As I have discussed at great length, torture represents an immense evil. Yet the current obsessive focus on torture constitutes only another facet of the same overall pathology. In the manner of a Lady Macbeth compulsively washing her hands, almost all of our ruling class and those who support them believe that if only they can remove this single “damn’d spot,” all of their and America’s sins will thus be purified. As with Lady Macbeth, this is the route to a final, irrevocable break with reality, and to ultimate destruction.

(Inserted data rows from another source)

/-- The hang of R12 and U12 can happen, if the word delivered at the end of input is not 0. -/
theorem test_endless_string_can_happen (h : Config.eofSentinel ≠ 0) :
    ∃ s : State, exec .trapPuts s = .fault .endlessString :=
  endless_of_no_zero h (ones 65536 0) fun x => lookup_ones _ _ _ (by omega) (by have := x.isLt; omega)

end Sys2Proof.Tests
end

section
/-!
PROOFS. The condition flags (10_state.md R27, R28): what `setcc` leaves, and which instructions write COND.
-/

namespace Sys2Proof.Machine

variable {s t : State}

/-! ### The flag of a value (R27) -/

/-- The model tests bit 15 where R27 compares with 0x8000. -/
theorem condOf_eq (v : Word) :
    condOf v = if v.toNat = 0 then .Z else if 0x8000 ≤ v.toNat then .N else .P := by
  have hzero : v = 0 ↔ v.toNat = 0 := BitVec.toNat_inj.symm
  have hsign : v.getLsbD 15 = decide (0x8000 ≤ v.toNat) :=
    (BitVec.msb_eq_getLsbD_last v).symm.trans (BitVec.msb_eq_decide v)
  simp only [condOf, hzero, hsign, decide_eq_true_eq]

theorem flagOf_condOf (v : Word) : FlagOf v (condOf v) := by
  rw [condOf_eq]
  refine ⟨fun hz => if_pos hz, fun hn => ?_, fun h1 hp => ?_⟩
  · rw [if_neg (by omega), if_pos hn]
  · rw [if_neg (by omega), if_neg (by omega)]

theorem State.flagOf_writeResult (u : State) (dr : Reg) (v : Word) :
    FlagOf ((u.writeResult dr v).reg dr) (u.writeResult dr v).cond := by
  rw [State.reg_writeResult, if_pos rfl, State.cond_writeResult]
  exact flagOf_condOf v

/-- Settles O14: `setcc` replaces COND by the flag of its argument and is nothing but that replacement. -/
theorem flagUpdateRule : Obligations.FlagUpdateRule := fun _ v =>
  ⟨flagOf_condOf v, rfl, fun _ => rfl, rfl, rfl, rfl, fun _ => rfl, rfl⟩

/-! ### COND in the services, the walk and the image load -/

@[simp] theorem State.cond_serviceGetc (s : State) : s.serviceGetc.cond = s.cond := by
  obtain ⟨-, h⟩ | ⟨-, h⟩ := s.serviceGetc_cases <;> simp [h]

@[simp] theorem State.cond_serviceIn (s : State) : s.serviceIn.cond = s.cond := by
  obtain ⟨-, h⟩ | ⟨-, h⟩ := s.serviceIn_cases <;> simp [h]

@[simp] theorem State.cond_serviceOut (s : State) : s.serviceOut.cond = s.cond := rfl

@[simp] theorem State.cond_serviceHalt (s : State) : s.serviceHalt.cond = s.cond := rfl

theorem State.cond_of_printString {emit : Word → List Byte} (h : s.printString emit = .next t) :
    t.cond = s.cond := by
  obtain ⟨-, -, hcond, -⟩ := State.printString_frame h
  exact hcond

/-- A load that succeeds happens before the start and is the plain writes of R168 from the origin on. -/
theorem State.loadImage_ok {bytes : List Byte} (h : s.loadImage bytes = .ok t) :
    s.run = .ready ∧ ∃ origin ws, imageWords bytes = origin :: ws ∧ t = s.storeWords origin.toNat ws := by
  unfold State.loadImage at h
  split at h
  · rename_i hrun
    split at h
    · cases h
    · rename_i origin ws hwords
      exact ⟨hrun, origin, ws, hwords, (Except.ok.inj h).symm⟩
  · cases h

theorem State.cond_of_loadImage {bytes : List Byte} (h : s.loadImage bytes = .ok t) : t.cond = s.cond := by
  obtain ⟨-, origin, ws, -, rfl⟩ := State.loadImage_ok h
  obtain ⟨-, -, hcond, -⟩ := s.storeWords_frame ws origin.toNat
  exact hcond

/-! ### COND over all instructions (R28) -/

/-- The generic TRAP, whatever its vector: a service, or nothing (R132). -/
theorem cond_of_execTrap {v : BitVec 8} (h : execTrap v s = .next t) : t.cond = s.cond := by
  unfold execTrap at h
  split_ifs at h
  · cases h; exact s.cond_serviceGetc
  · cases h; exact s.cond_serviceOut
  · exact State.cond_of_printString h
  · cases h; exact s.cond_serviceIn
  · exact State.cond_of_printString h
  · cases h; exact s.cond_serviceHalt
  · cases h; rfl

/-- Every instruction that R28 lists ends with `x[DR] <- v; setcc(v)`. -/
theorem exec_eq_writeResult_of_flagReg {i : Instr} {dr : Reg} (h : flagReg i = some dr) (s : State) :
    ∃ (u : State) (v : Word), exec i s = .next (u.writeResult dr v) := by
  cases i with
  | addReg | addImm | andReg | andImm | not | ld | ldi | ldr | lea => cases h; exact ⟨_, _, rfl⟩
  | br | jmp | jsr | jsrr | st | sti | str => cases h
  | trap | trapGetc | trapOut | trapPuts | trapIn | trapPutsp | trapHalt | rti | res => cases h

/-- No other instruction writes COND. -/
theorem cond_of_exec_of_flagReg_none {i : Instr} (hi : flagReg i = none) (h : exec i s = .next t) :
    t.cond = s.cond := by
  cases i with
  | addReg | addImm | andReg | andImm | not | ld | ldi | ldr | lea => cases hi
  | br | jmp | jsr | jsrr | st | str | rti | res => cases h; rfl
  | sti sr off => cases h; exact s.cond_touch (s.pcRel9 off)
  | trap v => exact cond_of_execTrap h
  | trapGetc => cases h; exact s.cond_serviceGetc
  | trapIn => cases h; exact s.cond_serviceIn
  | trapOut => cases h; exact s.cond_serviceOut
  | trapHalt => cases h; exact s.cond_serviceHalt
  | trapPuts | trapPutsp => exact State.cond_of_printString h

/-- Settles O53: a listed instruction ends in `writeResult`, no other touches COND, and neither do the fetch, the poll
and the load. -/
theorem onlyTheListedInstructionsWriteCond : Obligations.OnlyTheListedInstructionsWriteCond := by
  refine ⟨fun i s t h => ?_, fun s => ⟨?_, s.cond_pollKeyboard⟩, fun s t bytes => State.cond_of_loadImage⟩
  · split
    · rename_i dr hi
      obtain ⟨u, v, hexec⟩ := exec_eq_writeResult_of_flagReg hi s
      obtain rfl : u.writeResult dr v = t := Host.Outcome.next.inj (hexec.symm.trans h)
      exact u.flagOf_writeResult dr v
    · rename_i hi
      exact cond_of_exec_of_flagReg_none hi h
  · exact s.cond_touch s.pc

end Sys2Proof.Machine
end

section
/-!
PROOFS. The write primitive (20_memory.md R44, R52): what a store changes, and what a later read gives.
-/

namespace Sys2Proof.Machine

/-- R44: a store is a plain write of one cell, at every address. -/
theorem State.storesOnly_memWrite (s : State) (a v : Word) : StoresOnly s (s.memWrite a v) a v := by
  have hthere : (s.memWrite a v).cell a = v := by rw [State.cell_memWrite, if_pos rfl]
  have hframe : CellsSameBut a s (s.memWrite a v) := fun x hx => by rw [State.cell_memWrite, if_neg hx]
  exact ⟨hthere, hframe, fun _ => rfl, rfl, rfl, rfl, rfl, rfl⟩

For close to none of our politicians and almost none of our prominent national voices will offer a serious challenge to the view that America is entitled by right to be God on Earth. In the context of this pervasive national denial of the truth of the American State and its explicitly proclaimed goal of worldwide dominance, the preoccupation with torture is another manifestation of the identical denial, just as it profoundly misidentifies the nature of the evil involved and reverses cause and effect. For torture is not some aberrational addition to the American polity; it is not a localized barnacle that can be scraped off an otherwise strong and healthy hull.

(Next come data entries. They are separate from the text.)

@[simp] theorem State.withPc_inv (x : Word) (s : State) : (s.withPc x).inv = s.inv := inv_congr rfl rfl
@[simp] theorem State.withA_inv (x : Word) (s : State) : (s.withA x).inv = s.inv := inv_congr rfl rfl
@[simp] theorem State.withT_inv (x : Word) (s : State) : (s.withT x).inv = s.inv := inv_congr rfl rfl
@[simp] theorem State.withIx_inv (x : Word) (s : State) : (s.withIx x).inv = s.inv := inv_congr rfl rfl
@[simp] theorem State.withEp_inv (x : Word) (s : State) : (s.withEp x).inv = s.inv := inv_congr rfl rfl
@[simp] theorem State.withSp_inv (x : Word) (s : State) : (s.withSp x).inv = s.inv := inv_congr rfl rfl
@[simp] theorem State.withPs_inv (x : Status) (s : State) : (s.withPs x).inv = s.inv := inv_congr rfl rfl
@[simp] theorem State.withInputs_inv (x : List Boundary) (s : State) : (s.withInputs x).inv = s.inv := inv_congr rfl rfl
@[simp] theorem State.withBus_inv (x : List BusEvent) (s : State) : (s.withBus x).inv = s.inv := inv_congr rfl rfl
@[simp] theorem State.withFree_inv (x : Nat) (s : State) : (s.withFree x).inv = s.inv := inv_congr rfl rfl
@[simp] theorem State.withAl_inv (x : Byte) (s : State) : (s.withAl x).inv = s.inv := inv_congr rfl rfl
@[simp] theorem State.withTl_inv (x : Byte) (s : State) : (s.withTl x).inv = s.inv := inv_congr rfl rfl
@[simp] theorem State.advance_inv (n : Nat) (s : State) : (s.advance n).inv = s.inv := inv_congr rfl rfl
@[simp] theorem readByte_inv (rmw : Bool) (a : Word) (s : State) : (readByte rmw a s).2.inv = s.inv :=
  inv_congr (readByte_mem ..) (readByte_product ..)

/-! ## Which addresses the machine answers itself -/

/-- The addresses the machine answers itself depend on the product alone. -/
theorem readsInside_congr {s t : State} (h : t.product = s.product) (a : Word) : t.readsInside a = s.readsInside a := by
  simp only [State.readsInside, State.kindAt, h]

theorem storesInside_congr {s t : State} (h : t.product = s.product) (a : Word) :
    t.storesInside a = s.storesInside a := by
  simp only [State.storesInside, State.kindAt, h]

@[simp] theorem readByte_readsInside (rmw : Bool) (a : Word) (s : State) (b : Word) :
    (readByte rmw a s).2.readsInside b = s.readsInside b :=
  readsInside_congr (readByte_product ..) b
@[simp] theorem readByte_storesInside (rmw : Bool) (a : Word) (s : State) (b : Word) :
    (readByte rmw a s).2.storesInside b = s.storesInside b :=
  storesInside_congr (readByte_product ..) b
@[simp] theorem writeByte_readsInside (a : Word) (v : Byte) (s : State) (b : Word) :
    (writeByte a v s).readsInside b = s.readsInside b :=
  readsInside_congr (writeByte_product ..) b
@[simp] theorem writeByte_storesInside (a : Word) (v : Byte) (s : State) (b : Word) :
    (writeByte a v s).storesInside b = s.storesInside b :=
  storesInside_congr (writeByte_product ..) b

@[simp] theorem State.withPc_readsInside (x : Word) (s : State) (b : Word) :
    (s.withPc x).readsInside b = s.readsInside b := rfl
@[simp] theorem State.withPc_storesInside (x : Word) (s : State) (b : Word) :
    (s.withPc x).storesInside b = s.storesInside b := rfl
@[simp] theorem State.withA_readsInside (x : Word) (s : State) (b : Word) :
    (s.withA x).readsInside b = s.readsInside b := rfl
@[simp] theorem State.withA_storesInside (x : Word) (s : State) (b : Word) :
    (s.withA x).storesInside b = s.storesInside b := rfl
@[simp] theorem State.withT_readsInside (x : Word) (s : State) (b : Word) :
    (s.withT x).readsInside b = s.readsInside b := rfl
@[simp] theorem State.withT_storesInside (x : Word) (s : State) (b : Word) :
    (s.withT x).storesInside b = s.storesInside b := rfl
@[simp] theorem State.withIx_readsInside (x : Word) (s : State) (b : Word) :
    (s.withIx x).readsInside b = s.readsInside b := rfl
@[simp] theorem State.withIx_storesInside (x : Word) (s : State) (b : Word) :
    (s.withIx x).storesInside b = s.storesInside b := rfl
@[simp] theorem State.withEp_readsInside (x : Word) (s : State) (b : Word) :
    (s.withEp x).readsInside b = s.readsInside b := rfl
@[simp] theorem State.withEp_storesInside (x : Word) (s : State) (b : Word) :
    (s.withEp x).storesInside b = s.storesInside b := rfl
@[simp] theorem State.withSp_readsInside (x : Word) (s : State) (b : Word) :
    (s.withSp x).readsInside b = s.readsInside b := rfl
@[simp] theorem State.withSp_storesInside (x : Word) (s : State) (b : Word) :
    (s.withSp x).storesInside b = s.storesInside b := rfl
@[simp] theorem State.withPs_readsInside (x : Status) (s : State) (b : Word) :
    (s.withPs x).readsInside b = s.readsInside b := rfl
@[simp] theorem State.withPs_storesInside (x : Status) (s : State) (b : Word) :
    (s.withPs x).storesInside b = s.storesInside b := rfl
@[simp] theorem State.withMem_readsInside (x : Memory) (s : State) (b : Word) :
    (s.withMem x).readsInside b = s.readsInside b := rfl
@[simp] theorem State.withMem_storesInside (x : Memory) (s : State) (b : Word) :
    (s.withMem x).storesInside b = s.storesInside b := rfl
@[simp] theorem State.withInputs_readsInside (x : List Boundary) (s : State) (b : Word) :
    (s.withInputs x).readsInside b = s.readsInside b := rfl
@[simp] theorem State.withInputs_storesInside (x : List Boundary) (s : State) (b : Word) :
    (s.withInputs x).storesInside b = s.storesInside b := rfl
@[simp] theorem State.withBus_readsInside (x : List BusEvent) (s : State) (b : Word) :
    (s.withBus x).readsInside b = s.readsInside b := rfl
@[simp] theorem State.withBus_storesInside (x : List BusEvent) (s : State) (b : Word) :
    (s.withBus x).storesInside b = s.storesInside b := rfl
@[simp] theorem State.withFree_readsInside (x : Nat) (s : State) (b : Word) :
    (s.withFree x).readsInside b = s.readsInside b := rfl
@[simp] theorem State.withFree_storesInside (x : Nat) (s : State) (b : Word) :
    (s.withFree x).storesInside b = s.storesInside b := rfl
@[simp] theorem State.withAl_readsInside (x : Byte) (s : State) (b : Word) :
    (s.withAl x).readsInside b = s.readsInside b := rfl
@[simp] theorem State.withAl_storesInside (x : Byte) (s : State) (b : Word) :
    (s.withAl x).storesInside b = s.storesInside b := rfl
@[simp] theorem State.withTl_readsInside (x : Byte) (s : State) (b : Word) :
    (s.withTl x).readsInside b = s.readsInside b := rfl
@[simp] theorem State.withTl_storesInside (x : Byte) (s : State) (b : Word) :
    (s.withTl x).storesInside b = s.storesInside b := rfl
@[simp] theorem State.advance_readsInside (n : Nat) (s : State) (b : Word) :
    (s.advance n).readsInside b = s.readsInside b := rfl
@[simp] theorem State.advance_storesInside (n : Nat) (s : State) (b : Word) :
    (s.advance n).storesInside b = s.storesInside b := rfl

The truth is precisely the opposite: Torture is an inevitable and necessary part of the American project as envisioned and directed by the ruling class. The American government’s systematic use of torture long predated the Bush administration, just as America’s foreign policy of endless, aggressive intervention abroad took shape over more than a century, often most zealously directed by Democrats prior to the arrival of the detestable Bush. And more than this, and as we shall shortly see, torture was a foundational element of the American State itself. (On the bipartisan roots and development of America’s foreign policy of worldwide hegemony, see my “Dominion Over the World” series… and progressives might pay special attention to Part VIII, for some “welcome history.” Links to all the installments will be found at the conclusion of Part IX.)

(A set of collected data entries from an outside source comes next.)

/-- The frame of interrupt entry holds the return address above PS (60_exceptions R353). -/
theorem wordAt_enterInterrupt_pc (r : Request) : (enterInterrupt r s).wordAt (s.sp - 2) = s.pc := by
  obtain ⟨h1, h2, -, -⟩ := forall_entryFrame.1 hkept
  have hinside : s.readsInside (s.sp - 2 + 1) = true := by rw [sub_two_add_one, readsInside_of_storesInside h1]
  have hpushed := wordAt_push16_push16 (s := (readWord (irqVector r.number) s).2) s.pc s.ps.toWord
  simp only [readWord_storesInside, readWord_sp] at hpushed
  rw [wordAt_enterInterrupt r (readsInside_of_storesInside h2) hinside, pushFrame, hpushed h1 h2]

end

/-- Interrupt entry leaves every byte outside its frame. -/
theorem byteAt_enterInterrupt_other (r : Request) {b : Word} {s : State} (hb : s.readsInside b = true)
    (hframe : b ∉ entryFrame s) : (enterInterrupt r s).byteAt b = s.byteAt b := by
  have hvector : (readWord (irqVector r.number) s).2.readsInside b = true := (readWord_readsInside ..).trans hb
  have hsp : (readWord (irqVector r.number) s).2.sp = s.sp := readWord_sp ..
  simp only [entryFrame, List.mem_cons, List.not_mem_nil, or_false, not_or] at hframe
  obtain ⟨h1, h2, h3, h4⟩ := hframe
  calc (enterInterrupt r s).byteAt b
      = (push16 s.pc (readWord (irqVector r.number) s).2).byteAt b := by
        rw [byteAt_enterInterrupt, pushFrame, byteAt_push16_other ((push16_readsInside ..).trans hvector)]
        · rwa [push16_sp, hsp, sub_two_sub_one]
        · rwa [push16_sp, hsp, sub_two_sub_two]
    _ = (readWord (irqVector r.number) s).2.byteAt b := by
        rw [byteAt_push16_other hvector (by rwa [hsp]) (by rwa [hsp])]
    _ = s.byteAt b := byteAt_inside_congr hb (readWord_product ..) (readWord_mem ..) fun _ => by rw [readWord_ps]

/-! ## RETI after interrupt entry -/

/-- RETI in the state that interrupt entry leaves takes PS, PC and SP of the interrupted program from the frame. -/
theorem returnFromInterrupt_enterInterrupt (r : Request) {s : State}
    (hkept : ∀ a ∈ entryFrame s, s.storesInside a = true) :
    returnFromInterrupt (enterInterrupt r s) = (((enterInterrupt r s).withPs s.ps).withPc s.pc).withSp s.sp := by
  obtain ⟨h1, h2, h3, h4⟩ := forall_entryFrame.1 fun a ha => readsInside_of_storesInside (hkept a ha)
  rw [returnFromInterrupt_inside] <;>
    simp only [enterInterrupt_sp, enterInterrupt_readsInside, sub_four_add_one, sub_four_add_two, sub_four_add_four,
      sub_two_add_one, wordAt_enterInterrupt_ps hkept, wordAt_enterInterrupt_pc hkept, Status.ofWord_toWord, h1, h2, h3,
      h4]

/-- PS, PC and SP loaded from `s` into a state that reads a byte as `s` does: it still does, at 0078H through PS. -/
theorem byteAt_restored {s e : State} {b : Word} (hb : e.readsInside b = true) (hsame : e.byteAt b = s.byteAt b) :
    (((e.withPs s.ps).withPc s.pc).withSp s.sp).byteAt b = s.byteAt b := by
  rw [State.withSp_byteAt, State.withPc_byteAt, ← hsame]
  refine byteAt_inside_congr hb rfl rfl fun hmirror => ?_
  rw [hmirror, byteAt_mirror, byteAt_mirror] at hsame
  exact hsame.symm

/-- Settles O58: RETI loads the words that entry pushed, and neither touches another register, or a byte outside the
frame. -/
theorem entryThenReturn : Obligations.EntryThenReturn := by
  intro r s hkept
  obtain ⟨ha, ht, hix, hep, -⟩ := enterInterrupt_regs r s
  refine ⟨_, exec_reti _, ?_⟩
  rw [returnFromInterrupt_enterInterrupt r hkept]
  refine ⟨?_, ?_, State.withSp_sp .., ?_, ?_, ?_, ?_, fun b hframe hb => ?_⟩
  · rw [State.withSp_pc, State.withPc_pc]
  · rw [State.withSp_ps, State.withPc_ps, State.withPs_ps]
  · rw [State.withSp_a, State.withPc_a, State.withPs_a, ha]
  · rw [State.withSp_t, State.withPc_t, State.withPs_t, ht]
  · rw [State.withSp_ix, State.withPc_ix, State.withPs_ix, hix]
  · rw [State.withSp_ep, State.withPc_ep, State.withPs_ep, hep]
  · exact byteAt_restored ((enterInterrupt_readsInside ..).trans hb) (byteAt_enterInterrupt_other r hb hframe)

end Sys2Proof.Machine

/-! The interrupt level IL: the instructions that write it, what an instruction, interrupt entry and reset leave in it,
and the events of a step that change it; and the instructions that name one flag (43_other R320, R326 to R331). -/

namespace Sys2Proof.Machine

/-! ## IL under an instruction -/

/-- RETI and MOVW PS,A are the instructions that write IL (43_other R331). -/
theorem il_mem_writtenFields_iff (i : Instr) : .il ∈ writtenFields i ↔ i = .reti ∨ i = .movwPsA := by
  cases i with
  | reti => exact iff_of_true (by decide) (.inl rfl)
  | movwPsA => exact iff_of_true (by decide) (.inr rfl)
  | _ => simp [writtenFields]

/-- A store to 0078H reaches PS[15:8] alone, so the frame of IL has no condition on the addresses stored to. -/
theorem exec_ps_il {i : Instr} {s t : State} (h : exec i s = .next t) (hil : .il ∉ writtenFields i) :
    t.ps.il = s.ps.il :=
  BitVec.eq_of_toNat_eq (unlistedFieldsKeepTheirValue i s t .il h hil (by simp))

/-! ## IL under interrupt entry and reset -/

theorem enterInterrupt_ps_il (r : Request) (s : State) : (enterInterrupt r s).ps.il = r.level := by
  rw [enterInterrupt_eq, State.withPc_ps, State.withPs_ps]

theorem resetSequence_ps_il (s : State) : (resetSequence s).ps.il = 3#2 := by
  obtain ⟨-, -, -, -, -, hps, -⟩ := resetSequence_regs s
  rw [hps, Status.reset]

/-- The sampling at a boundary changes IL only by the entry for the request accepted there. -/
theorem enters_of_sampleInterrupt_il_ne {s : State} (h : (sampleInterrupt s).ps.il ≠ s.ps.il) :
    ∃ r, s.boundary = { reset := false, irq := some r } ∧ s.accepts r = true ∧
      sampleInterrupt s = enterInterrupt r s := by
  rcases sampleInterrupt_cases s with ⟨hsame, -⟩ | ⟨r, hreset, hirq, haccepts, henters⟩
  · rw [hsame] at h
    exact absurd rfl h
  · exact ⟨r, by rw [← hreset, ← hirq], haccepts, henters⟩

/-! ## IL under a step -/

/-- Settles O59: a step resets, or executes an instruction and samples the boundary that ends it; an instruction that
does not write IL leaves the change to the sampling, which then enters the interrupt. -/
theorem onlyFourEventsChangeIl : Obligations.OnlyFourEventsChangeIl := by
  intro s t hstep hchange
  rcases step_next_cases hstep with ⟨hreset, rfl⟩ | ⟨hreset, i, rest, u, hdecode, hexec, rfl⟩
  · exact .inl ⟨hreset, resetSequence_ps_il _⟩
  · by_cases hwrites : .il ∈ writtenFields i
    · exact .inr (.inl ⟨hreset, i, rest, hdecode, (il_mem_writtenFields_iff i).1 hwrites⟩)
    · have hkept : u.ps.il = s.ps.il := by
        rw [exec_ps_il hexec hwrites, fetch_ps, State.withInputs_ps]
      rw [← hkept] at hchange
      obtain ⟨r, hboundary, haccepts, henters⟩ := enters_of_sampleInterrupt_il_ne hchange
      obtain ⟨-, hi, hlevel⟩ := (accepts_iff u r).1 haccepts
      exact .inr (.inr ⟨hreset, i, rest, u, r, hdecode, hexec, hkept, hboundary, haccepts, hi, hlevel, henters,
        by rw [henters, enterInterrupt_ps_il]⟩)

But our ruling class and those who call for anything less than the most radical of reforms refuse to acknowledge any of this. By seeking to localize the evil in only one aspect of the much broader and more fundamental evil involved and within a falsely delimited period of time, the torture obsessives would thus whitewash the American project as a whole. And until our foreign policy of the last hundred years is uprooted entirely, torture will never be eliminated. As I have analyzed in detail… the primary objection to the vile reign of Bush, to the extent such objection made itself known, was not to the substance of his foreign policy or to the nature of his actions. The rejection of Bush arose because Bush and his fellow criminals committed the one unforgivable sin: they stated explicitly, without apology and in an especially crude way what America’s goals and methods had been all along. This cannot be allowed; “our” sort of people just don’t do this sort of thing, after all. America’s genocidal murderers are nothing if not well-mannered.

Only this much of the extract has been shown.